Arthur RIMBAUD (1854-1891) (Recueil : Poésies) - Roman
Extrait du document
«
Essai d'introduction
Image rêveuse de l'adolescence, Roman fut peut-être en son temps, et est longtemps resté, une image de liberté : à
l'adolescent penché sur ses livres, à l'image de l'écolier qui attendait pour connaître la « vraie vie », il substituait un
adolescent sollicité par les premiers désirs sensuels; le texte assumait cette sensualité au lieu de la censurer.
Mais
Roman prend-il au sérieux cette image qu'il donne, ou la tourne-t-il en dérision, en se moquant de la naïveté et,
finalement, du conformisme anti-conformiste de cette adolescence?
1) Littérature et expression de soi
Par le choix de son titre, le poème se trouve placé sous le signe de la littérature, qu'il utilise sans cesse (le modèle de
rédaction versifiée vient tout droit, par exemple, de Musset) et avec laquelle, en même temps, il rompt.
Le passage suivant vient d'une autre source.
/-- PING_SEND: T1 leaves on an UP port. -/
def Device.pingSend (d : Device) (p t : Nat) : Device :=
  if !d.zhepinOn || !(d.port p).up then d
  else
    let d := d.at t
    let t1 := d.estimate t % stampMod
    (d.setPort p { d.port p with pingAt := some t1 }).sendLocal p ctPING [t1]

/-- PING: answered with ECHO. T3, the estimate at which the ECHO leaves, follows T2 by a turnaround that the spec does not give: a free
value (log 49). -/
def Device.pingCell (d : Device) (p : Nat) (c : Cell) (t : Nat) : Device :=
  d.receive p c t ctPING fun d =>
    let t2 := d.estimate t
    let (k, d) := d.free
    d.sendLocal p ctECHO [c.w 1, t2 % stampMod, (t2 + k) % stampMod]

/-- Offset and delay of an exchange in 1/32 tick unit (R331); `a` is the trim in 1/16. -/
def exchange (t1 t2 t3 t4 : Nat) (a : Int) : Int × Int :=
  let diff (x y : Nat) : Int := toSigned 64 ((x + stampMod - y % stampMod) % stampMod)
  (diff t2 t1 + diff t3 t4 - 2 * a, diff t4 t1 - diff t3 t2)

/-- ALIGNING ends when θ_f is formed over 4,096 exchanges with the time parent (R328, R332). -/
def Device.judgeAlign (d : Device) : Device :=
  match d.reg.state, d.reg.parent with
  | .aligning, some q =>
    let x := d.port q
    if x.theta.length < 4096 then d
    else
      let th := x.thetaF
      if ratAbs th ≤ 192 then
        let s := roundHalfUp th
        let d := d.stepTime ((d.time.now : Int) + s).toNat
        let d' : Device := { d with reg := { d.reg with frac := roundEven ((th - (s : Rat)) * 16) } }
        d'.becomeRegistered
      else (d.raiseErr (errAt 56 0 10 none) d.time.now).joinFailed stFAULT_ACTIVE []
  | _, _ => d

/-- ECHO: the exchange under way is completed. -/
def Device.echoCell (d : Device) (p : Nat) (c : Cell) (t : Nat) : Device :=
  d.receive p c t ctECHO fun d =>
    let x := d.port p
    if x.pingAt ≠ some (c.w 1) then d
    else
      let (th, de) := exchange (c.w 1) (c.w 2) (c.w 3) (d.estimate t % stampMod) x.trim
      let d := d.setPort p { x with pingAt := none, theta := (th :: x.theta).take 4096, delta := (de :: x.delta).take 4096 }
      d.judgeAlign.regNotice d.reg

/-- TIME_SLEW (R332): a registered device other than the timekeeper moves its timebase by one unit toward its parent's time when its grid is
half a unit or more away, at most once a millisecond. What the grid has not taken up is carried in estimates, so the grid's distance is θ_f
and that fraction together (DEDUCED, log 50). -/
def Device.timeSlew (d : Device) : Device :=
  match d.reg.parent with
  | none => d
  | some q =>
    let x := d.port q
    let off := x.thetaF + (d.reg.frac : Rat) / 16
    if d.reg.state ≠ .registered || d.reg.timekeeper || decide (x.theta.length < 4096) || decide (ratAbs off < 1 / 2) ||
        (d.reg.lastSlew ≠ 0 && decide (d.time.now < d.reg.lastSlew + msUnits)) then d
    else
      let s : Int := if off < 0 then -1 else 1
      let shift := roundEven (x.thetaF * 32)
      let ports : Tab ZPort := (d.reg.ports.map fun p => (p.1, { p.2 with theta := p.2.theta.map (· - shift) })).filter fun p => p.2 ≠ {}
      { d with
        time := { d.time with now := max d.time.tick ((d.time.now : Int) + s).toNat, slew := d.time.slew + s }
        reg := { d.reg with frac := roundEven ((off - (s : Rat)) * 16), lastSlew := max 1 d.time.now, ports := ports } }

/-- RESEND (R323): the named cell and every later one go out again. -/
def Device.resendCell (d : Device) (p : Nat) (c : Cell) : Device :=
  if !d.zhepinOn || !(d.port p).up || !c.crcOk || c.type ≠ ctRESEND || !c.words.isEmpty then d
  else
    let again := (d.port p).sent.dropWhile fun s => s.1 ≠ c.lseq
    { d with reg := { d.reg with sent := (again.map fun s => (p, s.2)).reverse ++ d.reg.sent } }

/-! ### Marks (R326, R328, R334, R335) -/

/-- EPOCH: the holdover timer restarts, a candidate gives way to a lower ID, and a joining member may have its mark. -/
def Device.epochCell (d : Device) (p : Nat) (c : Cell) (t : Nat) : Device :=
  d.receive p c t ctEPOCH fun d =>
    let r := d.reg
    let j := bits (c.w 1) 31 0
    let new := r.epochAt.isNone || j ≠ r.mark
    let lower : Bool := c.originValid && (match r.id with | some i => decide (c.origin < i) | none => true)
    let d := { d with reg := { r with
      epochAt := some d.time.now, mark := j, markTime := c.w 2, markAt := if new then some d.time.now else r.markAt
      tkId := if c.originValid && !r.isKeeper then some c.origin else r.tkId, candidate := if lower then 0 else r.candidate } }
    d.tryMark.regNotice r

/-- EPOCH_BROADCAST (R324, R335): by the timekeeper, or a candidate; a candidate that is left a millisecond after its first broadcast becomes
timekeeper (DESIGN CHOICE, log 51). -/
def Device.epochBroadcast (d : Device) : Device :=
  let r := d.reg
  if r.state ≠ .registered || !(r.timekeeper || decide (0 < r.candidate)) then d
  else
    let d : Device :=
      if r.timekeeper then d
      else if r.candidate = 1 then { d with reg := { r with candidate := 2 } }
      else { d with reg := { r with candidate := 0, timekeeper := true, tkId := r.id, path := 0, parent := none } }
    (d.broadcast ctEPOCH [d.lastMark % 2 ^ 32, 16 * (d.lastMark * d.reg.markStep) % stampMod]).regNotice r

/-- EPOCH_TIMEOUT (R332, R335): 5 ms without an EPOCH cell. -/
def Device.epochTimeout (d : Device) : Device :=
  let r := d.reg
  if r.state ≠ .registered || r.timekeeper then d
  else
    let d' : Device := { d with reg := { r with parent := none, path := 63, better := none, candidate := if r.deputy then max 1 r.candidate else 0 } }
    d'.regNotice r

/-- Distance of an instant from the nearest mark. -/
def markError (step t : Nat) : Nat := min (t % step) (step - t % step)

/-- REG_PULSE_EDGE (R326): an edge after at least 4 low samples. A joining timekeeper that does not generate takes mark 0 from it, a joining
member awaits its EPOCH cell, and a registered device checks it against its marks (R334). REG_OUT repeats it one period later. -/
def Device.pulseEdge (d : Device) (t low : Nat) : Device :=
  if !d.running || !d.blk bREG || low < 4 then d
  else
    let d := d.at t
    let r := d.reg
    let d : Device := if r.generate && r.timekeeper then d else { d with reg := { r with regOut := some (d.time.now + 160) } }
    match r.state with
    | .joining =>
      if r.timekeeper then (if r.generate then d else (d.markZero (r.lambda * 160)).regNotice r)
      else
        let d' : Device := { d with reg := { d.reg with edgeAt := some d.time.now } }
        d'.tryMark.regNotice r
    | .registered =>
      if decide (160 < markError r.markStep (d.time.now - r.lambda * 160)) then
        let d' : Device := { d with reg := { d.reg with markBad := true } }
        d'.raiseErr (errAt 56 0 10 none) d.time.now
      else d
    | _ => d

/-- MARK_DRIVE (R326, R328): the joining timekeeper drives mark 0; a generating timekeeper the next mark. -/
def Device.markDrive (d : Device) : Device :=
  let r := d.reg
  if !d.running || !d.blk bREG || !r.timekeeper || !r.generate then d
  else if r.state = .joining then
    let d := d.markZero 0
    let d' : Device := { d with reg := { d.reg with regOut := some 0 } }
    d'.regNotice r
  else if r.state = .registered then
    let j := d.lastMark + (if d.time.now % r.markStep = 0 then 0 else 1)
    { d.at (j * r.markStep) with reg := { r with regOut := some (j * r.markStep) } }
  else d

/-- MARK_WAIT_TIMEOUT (R328): the step from the parent's NEIGHBOR time. How far into its frame the parent's cell left is not known: a free
value within the frame (log 52). -/
def Device.markWaitTimeout (d : Device) : Device :=
  let r := d.reg
  if r.state ≠ .joining || r.timekeeper || r.neighborSince.isNone then d
  else
    match r.parent.orElse (fun _ => (bestParent (d.registeredPorts.map fun x => (x.1, x.2.path))).map (·.1)) with
    | none => d
    | some q =>
      match (d.port q).last with
      | none => d
      | some i =>
        let (k, d) := d.free
        (d.align (i.sysTime / 16 + (d.time.now - (d.port q).lastAt) + k % d.frameLen) true).regNotice r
Roman désigne une histoire imaginaire, et plutôt une histoire d'amour.
Et le poème bâtit en effet un roman, l'histoire de
la naissance d'un amour.
Rien n'y manque : personnages, décor, rythme du récit, rêves qui se mêlent à l'intrigue...
et
qui se nourrissent justement d'autres romans, de ceux dont il est question au vers 17, grâce auxquels le cœur
robinsonne (ne pas comprendre seulement : «vit les aventures de Robinson Crusoé»; l'expression s'est affranchie de
ses origines et renvoie ici à toute la littérature d'aventures) : partout dans ce poème les références sont
romanesques, parce que sans doute c'est dans les livres, par les livres, que se vivent les premières aventures et que le
désir ou la sensualité s'éveillent pour la première fois.
Le poème prend son départ non à partir d'une expérience réelle,
mais à partir des histoires que les livres racontent.
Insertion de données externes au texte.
-- ==== Sys2Proof/Machine/Events.lean ====
section
/-! DEFINITION. Meanings of the rows that are not packets of a command ring: pins and power, the phases of a frame, front-ends and
neighbours, the host's registers and SMBus, and events whose instant the environment fixes. -/

namespace Sys2Proof.Machine

/-- POWER_LOSS: VDD_AON goes absent and the device enters OFF with its pins as unpowered. (R35) -/
def execPowerLoss (t : Nat) (s : State) : Host.Outcome State Fault Refusal :=
  .next (s.onDev fun d => d.powerLoss t)

/-- PORST_N_ASSERT: PORST_N is held low for 10 µs and the device enters HELD; frame ticks and links stop. (R501) -/
def execPorstNAssert (t : Nat) (s : State) : Host.Outcome State Fault Refusal :=
  .next (s.onDev fun d => d.porstAssert t)

/-- WARM_RST_N_ASSERT: WARM_RST_N is held low for 10 µs and the device enters HELD, keeping the always-on domain. (R501) -/
def execWarmRstNAssert (t : Nat) (s : State) : Host.Outcome State Fault Refusal :=
  .next (s.onDev fun d => d.warmAssert t)

/-- PG_FALL: A power-good input PG0..PG3 falls and the device enters HELD within 1 µs. (R501) -/
def execPgFall (pg : Fin 4) (t : Nat) (s : State) : Host.Outcome State Fault Refusal :=
  .next (s.onDev fun d => d.pgFall pg.val t)

/-- HELD_RELEASE: Resets and power-good inputs return high; the release is judged cold or warm and BRING-UP starts. (R502) -/
def execHeldRelease (bootSel : BitVec 2) (s : State) : Host.Outcome State Fault Refusal :=
  .next (s.onDev fun d => d.heldRelease bootSel.toNat)

/-- BLOCK_READY: A block or unit becomes able to serve and its ready bit sets at the next frame boundary. (R508) -/
def execBlockReady (u : ReadyUnit) (ok : Bool) (s : State) : Host.Outcome State Fault Refusal :=
  .next (s.onDevX fun d => (d.blockReady u ok).keptVerified u ok)

/-- REGION_WIPE_COMPLETE: The wipe of one main-memory region ends and its ready bit sets. (R468) -/
def execRegionWipeComplete (r : Fin 64) (s : State) : Host.Outcome State Fault Refusal :=
  .next (s.onDevX fun d => d.regionWiped r.val)

/-- DELAY_SCAN_COMPLETE: A delay scan of a memory device ends; the device enters service with a valid delay block, or it is retired. (R459) -/
def execDelayScanComplete (dev : Fin 5) (found : Option (List Byte)) (s : State) : Host.Outcome State Fault Refusal :=
  .next (s.onDevX fun d => d.scanComplete dev.val found)

/-- REFCLK_LOSS: REFCLK_IN shows no rising edge for 50 ns; bit 60 rises and the PLLs hold their frequency. (R556) -/
def execRefclkLoss (t : Nat) (s : State) : Host.Outcome State Fault Refusal :=
  .next (s.onDev fun d => d.refclkLoss t)

/-- REFCLK_RETURN: REFCLK_IN returns and the PLLs relock within 100 µs without a step of the frame tick. (R556) -/
def execRefclkReturn (t : Nat) (s : State) : Host.Outcome State Fault Refusal :=
  .next (s.onDev fun d => d.refclkReturn t)

/-- PCIE_PERST_N_FALL: PCIE_PERST_N falls; the endpoint enters fundamental reset and every function takes FLR actions. (R537) -/
def execPciePerstNFall (t : Nat) (s : State) : Host.Outcome State Fault Refusal :=
  .next (s.onDev fun d => d.perstFall t)

/-- PCIE_PERST_N_RISE: PCIE_PERST_N rises and the endpoint becomes ready for configuration within 100 ms. (R537) -/
def execPciePerstNRise (t : Nat) (s : State) : Host.Outcome State Fault Refusal :=
  .next (s.onDev fun d => d.perstRise t)

/-- FLR: A function-level reset parks the function's armed channels, discards its fast slots and resets its admin rings at the next boundary. (R352) -/
def execFlr (fn : Fin 64) (s : State) : Host.Outcome State Fault Refusal :=
  .next (s.onDev fun d => d.flrRequest fn.val)

/-- VF_REMOVAL: NumVFs is lowered; each removed VF is reset, its rings are destroyed and its resources return to the PF. (R352) -/
def execVfRemoval (numVFs : Fin 64) (s : State) : Host.Outcome State Fault Refusal :=
  .next (s.onDev fun d => d.vfRemoval numVFs.val)

/-- DIE_SHUTDOWN: An on-die 125 °C comparator trips; bit 59 rises with SAFE, and every channel parks with engines gated. (R312) -/
def execDieShutdown (sensor : Fin 48) (t : Nat) (s : State) : Host.Outcome State Fault Refusal :=
  .next (s.onDev fun d => d.dieShutdown sensor.val t)

/-- JTAG_DEBUG_ATTEMPT: A debug instruction outside FIELD-OPEN is ignored, raises bit 63 and is journalled. (R515) -/
def execJtagDebugAttempt (t : Nat) (s : State) : Host.Outcome State Fault Refusal :=
  .next (s.onDev fun d => d.jtagAttempt t)

/-- FRAME_TICK: The frame tick begins frame n and the downstream link phase sends each front-end its sync block and code. (R42) -/
def execFrameTick (s : State) : Host.Outcome State Fault Refusal :=
  .next (s.onDevX fun d => d.frameTick)

/-- UPSTREAM_BLOCK: A front-end's U0/U1 and DZ words arrive and are held for the engines, and the round trip is measured. (R162) -/
def execUpstreamBlock (link : Fin 512) (u0 u1 : Word64) (dz : List Word64) (crcOk : Bool) (t16 : Nat) (s : State) : Host.Outcome State Fault Refusal :=
  .next (s.onDevX fun d => d.upstreamBlock link.val u0 u1 dz crcOk t16)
Et il est normal que, le véritable apprentissage une fois fait ou les
vraies découvertes une fois accomplies, ce soit au texte littéraire qu'on les « confie ».
Ici au poème Roman.
C'est pourquoi les lieux, la manière de suggérer l'atmosphère de ces « soir de juin » sont empreints de conventions :
— La nuit (plus « sentimentale » que le jour, c'est bien connu !) ; les tilleuls (à cause de leur parfum); juin (qui sent
déjà les vacances?, et qui voit sortir des jeunes filles...).
— La sève comparée au Champagne et les émois sans cause et sans aboutissement.
— Et même les sonnets — forme traditionnelle, mondaine, reçue, que le jeune homme écrit !
C'est pourquoi aussi le poème abonde en points de suspension : procédé romanesque pour suggérer une foule de
choses qu'on ne peut dire, puisque ces moments sont ineffables, etc.
Mais ces références implicites ou explicites à la littérature ont dans le texte un autre effet : elles permettent la
moquerie, l'ironie, les sourires sur « l'aventure de ce soir de juin ».
« On » éprouve sans doute, mais « on » sait en
même temps qu'on n'éprouve qu'au travers de clichés, d'images reçues, etc., ce que Rimbaud, plus tard, appellera « la
forme vieille », et qui « étrangle », selon lui, les poètes romantiques.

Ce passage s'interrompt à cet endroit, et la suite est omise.